|ECR 2006 / B-652|
|The sensitive and accurate de-convolution technique to correct for the "penumbral-spread" effect in CT, MR and DF|
Material and methods
(A) Animal tissue and Phantoms were used for initial studies and calibrations, and patient field-trial examples were subsequently followed to study the merits of the methodology and to overcome certain problem features.
(1) Animal tissue (Lamb Kidney) was examined with a MR Scanner using a Gradient-Echo sequence (TE: 26ms, TR:1160ms); 5mm slice.

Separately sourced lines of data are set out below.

/-- Rows of the register map, part 1. -/
def rows1 : List Row := [
  { name := "WKC_SR_KEY", base := 0x500008, dims := [(64, 0x4000)], size := 64, perFn := false, flds := [
    { name := "KEY", acc := .rw, st := true, fld := fun _ i => WKC_SR_KEY.KEY i.1 }] },
  { name := "WKC_UNIT_SEQ", base := 0x500010, dims := [(64, 0x4000), (4, 8)], size := 64, perFn := false, flds := [
    { name := "SEQ", acc := .ro, st := false, fld := fun _ i => WKC_UNIT_SEQ.SEQ i.1 i.2 }] },
  { name := "WKC_ITEMS", base := 0x500040, dims := [(64, 0x4000)], size := 64, perFn := false, flds := [
    { name := "COUNT", acc := .ro, st := true, fld := fun _ i => WKC_ITEMS.COUNT i.1 }] },
  { name := "WKC_BUSY", base := 0x500048, dims := [(64, 0x4000), (4, 8)], size := 64, perFn := false, flds := [
    { name := "COUNT", acc := .ro, st := true, fld := fun _ i => WKC_BUSY.COUNT i.1 i.2 }] },
  { name := "WKC_AFLAG_COUNT", base := 0x500080, dims := [(64, 0x4000), (7, 8)], size := 64, perFn := false, flds := [
    { name := "COUNT", acc := .ro, st := true, fld := fun _ i => WKC_AFLAG_COUNT.COUNT i.1 i.2 }] },
  { name := "WKC_OB_REFETCH", base := 0x5000c0, dims := [(64, 0x4000)], size := 64, perFn := false, flds := [
    { name := "COUNT", acc := .ro, st := true, fld := fun _ i => WKC_OB_REFETCH.COUNT i.1 }] },
  { name := "WKC_REPLAYS", base := 0x5000c8, dims := [(64, 0x4000)], size := 64, perFn := false, flds := [
    { name := "COUNT", acc := .ro, st := true, fld := fun _ i => WKC_REPLAYS.COUNT i.1 }] },
  { name := "WKC_POOL", base := 0x503000, dims := [], size := 32, perFn := false, flds := [
    { name := "RETIRED", acc := .ro, st := false, fld := fun _ _ => WKC_POOL.RETIRED },
    { name := "FENCED", acc := .ro, st := false, fld := fun _ _ => WKC_POOL.FENCED },
    { name := "SPARES", acc := .ro, st := false, fld := fun _ _ => WKC_POOL.SPARES },
    { name := "IN_SERVICE", acc := .ro, st := false, fld := fun _ _ => WKC_POOL.IN_SERVICE }] },
  { name := "WKC_SPARES_CFG", base := 0x503004, dims := [], size := 32, perFn := false, flds := [
    { name := "COUNT", acc := .rwl, st := false, fld := fun _ _ => WKC_SPARES_CFG.COUNT, ok := fun v => v ≤ 8 }] },
  { name := "WKC_RETIRE", base := 0x503008, dims := [], size := 64, perFn := false, flds := [
    { name := "MASK", acc := .rwl, st := true, fld := fun _ _ => WKC_RETIRE.MASK }] },
  { name := "WKC_FENCED", base := 0x503010, dims := [], size := 64, perFn := false, flds := [
    { name := "MASK", acc := .ro, st := false, fld := fun _ _ => WKC_FENCED.MASK }] },
  { name := "WKC_SPARE_MASK", base := 0x503018, dims := [], size := 64, perFn := false, flds := [
    { name := "MASK", acc := .ro, st := false, fld := fun _ _ => WKC_SPARE_MASK.MASK }] },
  { name := "WKC_ITEM_LIMIT", base := 0x503020, dims := [], size := 32, perFn := false, flds := [
    { name := "LIMIT", acc := .rw, st := false, fld := fun _ _ => WKC_ITEM_LIMIT.LIMIT, ok := fun v => v != 0 }] },
  { name := "COL_ALGO_CFG", base := 0x600000, dims := [], size := 32, perFn := false, flds := [
    { name := "RING_MIN", acc := .rw, st := false, fld := fun _ _ => COL_ALGO_CFG.RING_MIN, ok := fun v => 16 ≤ v && v ≤ 30 }] },
  { name := "COL_SLOT_TIMEOUT", base := 0x600008, dims := [], size := 32, perFn := false, flds := [
    { name := "LIMIT", acc := .rw, st := false, fld := fun _ _ => COL_SLOT_TIMEOUT.LIMIT, ok := fun v => v != 0 }] },
  { name := "COL_SLOT_ARMED", base := 0x600010, dims := [(4, 8)], size := 64, perFn := false, flds := [
    { name := "MASK", acc := .ro, st := false, fld := fun _ i => COL_SLOT_ARMED.MASK i.1 }] },
  { name := "COL_FIRINGS", base := 0x600040, dims := [], size := 64, perFn := false, flds := [
    { name := "COUNT", acc := .ro, st := true, fld := fun _ _ => COL_FIRINGS.COUNT }] },
  { name := "COL_OVERDRAWS", base := 0x600048, dims := [], size := 64, perFn := false, flds := [
    { name := "COUNT", acc := .ro, st := true, fld := fun _ _ => COL_OVERDRAWS.COUNT }] },
  { name := "COL_RESENDS", base := 0x600050, dims := [], size := 64, perFn := false, flds := [
    { name := "COUNT", acc := .ro, st := true, fld := fun _ _ => COL_RESENDS.COUNT }] },
  { name := "COL_ORPHANS", base := 0x600058, dims := [], size := 64, perFn := false, flds := [
    { name := "COUNT", acc := .ro, st := true, fld := fun _ _ => COL_ORPHANS.COUNT }] }]

/-- Rows of the register map, part 2. -/
def rows2 : List Row := [
  { name := "COL_DUP_WRITES", base := 0x600060, dims := [], size := 64, perFn := false, flds := [
    { name := "COUNT", acc := .ro, st := true, fld := fun _ _ => COL_DUP_WRITES.COUNT }] },
  { name := "COL_WITHDRAWN", base := 0x600068, dims := [], size := 64, perFn := false, flds := [
    { name := "COUNT", acc := .ro, st := true, fld := fun _ _ => COL_WITHDRAWN.COUNT }] },
  { name := "COL_LAT_MAX", base := 0x600070, dims := [], size := 32, perFn := false, flds := [
    { name := "SLOT", acc := .rc, st := false, fld := fun _ _ => COL_LAT_MAX.SLOT },
    { name := "CYCLES", acc := .rc, st := false, fld := fun _ _ => COL_LAT_MAX.CYCLES }] },
  { name := "KVA_MAP_BASE", base := 0x700000, dims := [], size := 64, perFn := false, flds := [
    { name := "BASE", acc := .rwl, st := false, fld := fun _ _ => KVA_MAP_BASE.BASE }] },
  { name := "KVA_MAP_STATE", base := 0x700008, dims := [], size := 32, perFn := false, flds := [
    { name := "COMPACT", acc := .ro, st := false, fld := fun _ _ => KVA_MAP_STATE.COMPACT },
    { name := "ABANDONS", acc := .ro, st := false, fld := fun _ _ => KVA_MAP_STATE.ABANDONS },
    { name := "ACTIVE", acc := .ro, st := true, fld := fun _ _ => KVA_MAP_STATE.ACTIVE }] },
  { name := "KVA_MAP_FREE", base := 0x700010, dims := [], size := 64, perFn := false, flds := [
    { name := "LARGEST", acc := .ro, st := false, fld := fun _ _ => KVA_MAP_FREE.LARGEST },
    { name := "FREE", acc := .ro, st := false, fld := fun _ _ => KVA_MAP_FREE.FREE }] },
  { name := "KVA_COMPACT", base := 0x700018, dims := [], size := 32, perFn := false, flds := [
    { name := "RATE", acc := .rw, st := false, fld := fun _ _ => KVA_COMPACT.RATE, ok := fun v => v != 0 },
    { name := "AUTO", acc := .rw, st := false, fld := fun _ _ => KVA_COMPACT.AUTO }] },
  { name := "KVA_HEAT_CFG", base := 0x700020, dims := [], size := 64, perFn := false, flds := [
    { name := "DECAY", acc := .rw, st := false, fld := fun _ _ => KVA_HEAT_CFG.DECAY, ok := fun v => 4 ≤ v && v ≤ 24 },
    { name := "HOT_PLINTH", acc := .rw, st := false, fld := fun _ _ => KVA_HEAT_CFG.HOT_PLINTH },
    { name := "HOT_NEAR", acc := .rw, st := false, fld := fun _ _ => KVA_HEAT_CFG.HOT_NEAR },
    { name := "COLD_PLINTH", acc := .rw, st := false, fld := fun _ _ => KVA_HEAT_CFG.COLD_PLINTH },
    { name := "COLD_NEAR", acc := .rw, st := false, fld := fun _ _ => KVA_HEAT_CFG.COLD_NEAR }] },
  { name := "KVA_MOVE_CFG", base := 0x700028, dims := [], size := 32, perFn := false, flds := [
    { name := "BYTES", acc := .rw, st := false, fld := fun _ _ => KVA_MOVE_CFG.BYTES }] },
  { name := "KVA_POOL_FILL", base := 0x700080, dims := [(4, 8)], size := 64, perFn := false, flds := [
    { name := "FREE", acc := .ro, st := false, fld := fun _ i => KVA_POOL_FILL.FREE i.1 },
    { name := "SIZE", acc := .ro, st := false, fld := fun _ i => KVA_POOL_FILL.SIZE i.1 }] },
  { name := "KVA_QUERIES", base := 0x700040, dims := [], size := 64, perFn := false, flds := [
    { name := "COUNT", acc := .ro, st := true, fld := fun _ _ => KVA_QUERIES.COUNT }] },
  { name := "KVA_BLOCKS_READ", base := 0x700048, dims := [], size := 64, perFn := false, flds := [
    { name := "COUNT", acc := .ro, st := true, fld := fun _ _ => KVA_BLOCKS_READ.COUNT }] },
  { name := "KVA_MOVES", base := 0x700050, dims := [], size := 64, perFn := false, flds := [
    { name := "COUNT", acc := .ro, st := true, fld := fun _ _ => KVA_MOVES.COUNT }] },
  { name := "KVA_MOVE_DROPS", base := 0x700058, dims := [], size := 64, perFn := false, flds := [
    { name := "COUNT", acc := .ro, st := true, fld := fun _ _ => KVA_MOVE_DROPS.COUNT }] },
  { name := "KVA_QUERY_ERRORS", base := 0x700060, dims := [], size := 64, perFn := false, flds := [
    { name := "COUNT", acc := .ro, st := true, fld := fun _ _ => KVA_QUERY_ERRORS.COUNT }] },
  { name := "KVA_SKIPPED", base := 0x700068, dims := [], size := 64, perFn := false, flds := [
    { name := "COUNT", acc := .ro, st := true, fld := fun _ _ => KVA_SKIPPED.COUNT }] },
  { name := "KVA_COMPACTIONS", base := 0x700070, dims := [], size := 64, perFn := false, flds := [
    { name := "COUNT", acc := .ro, st := true, fld := fun _ _ => KVA_COMPACTIONS.COUNT }] },
  { name := "MEM_PLINTH_STATE", base := 0x800000, dims := [], size := 32, perFn := false, flds := [
    { name := "RETAINED", acc := .ro, st := false, fld := fun _ _ => MEM_PLINTH_STATE.RETAINED },
    { name := "INIT_BUSY", acc := .ro, st := false, fld := fun _ _ => MEM_PLINTH_STATE.INIT_BUSY },
    { name := "P1_SPARES", acc := .ro, st := true, fld := fun _ _ => MEM_PLINTH_STATE.P1_SPARES },
    { name := "P0_SPARES", acc := .ro, st := true, fld := fun _ _ => MEM_PLINTH_STATE.P0_SPARES },
    { name := "P1_REMAP", acc := .ro, st := true, fld := fun _ _ => MEM_PLINTH_STATE.P1_REMAP },
    { name := "P0_REMAP", acc := .ro, st := true, fld := fun _ _ => MEM_PLINTH_STATE.P0_REMAP }] },
  { name := "MEM_NEAR_STATE", base := 0x800008, dims := [], size := 64, perFn := false, flds := [
    { name := "SPEED", acc := .ro, st := false, fld := fun _ _ => MEM_NEAR_STATE.SPEED },
    { name := "TRAINED", acc := .ro, st := false, fld := fun _ _ => MEM_NEAR_STATE.TRAINED },
    { name := "FAILED", acc := .ro, st := true, fld := fun _ _ => MEM_NEAR_STATE.FAILED }] },
  { name := "MEM_QUARRY_STATE", base := 0x800010, dims := [], size := 32, perFn := false, flds := [
    { name := "FAILED", acc := .ro, st := true, fld := fun _ _ => MEM_QUARRY_STATE.FAILED },
    { name := "PRESENT", acc := .ro, st := false, fld := fun _ _ => MEM_QUARRY_STATE.PRESENT },
    { name := "BIFURCATION", acc := .rwl, st := false, fld := fun _ _ => MEM_QUARRY_STATE.BIFURCATION }] }]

(2) A New York Catphan 500 and a Star-Burst phantom were examined with CT systems using technique factors of 120kVp, 300mA, 4 secs., 10mm slice and 120kVp, 130mA, 2.24 sec., 1mm slice respectively.
(B) Patient Field-Trial Examples:
(1) Liver Tumor of a 79 year old female patient was examined with single slice helical CT at 120 kVp; 200mA; 1 sec/slice; 10mm slice;
(2) A Meniscal Tear of a 53 year old male patient’s knee was examined with an 1.5T MR Scanner with Gradient Echo Sequence of:- TE: 26ms; TR: 1160ms; 3.5mm slice;
(3) Digital Fluorograph (DF) using technique factors/properties: 110mA at 66kVp; Exposure time, 8ms. Focal-spot, 0.6mm;
A 035 J guide wire was inserted into the artery of a 72 years male patient. Iodine contrast was injected via a femoral artery sheath. Regions of Interest (ROI) were magnified 7x and enhanced.
(4) A Lung Tumor of an 81 year old man was examined with single detector helical CT using technique factors: 195mA; 120 kVp; 0.7s; 7mm slice. Results were used to study:
(a) the removal of the Partial Volume Effect, and (b) the elimination of the `Blooming Effect’.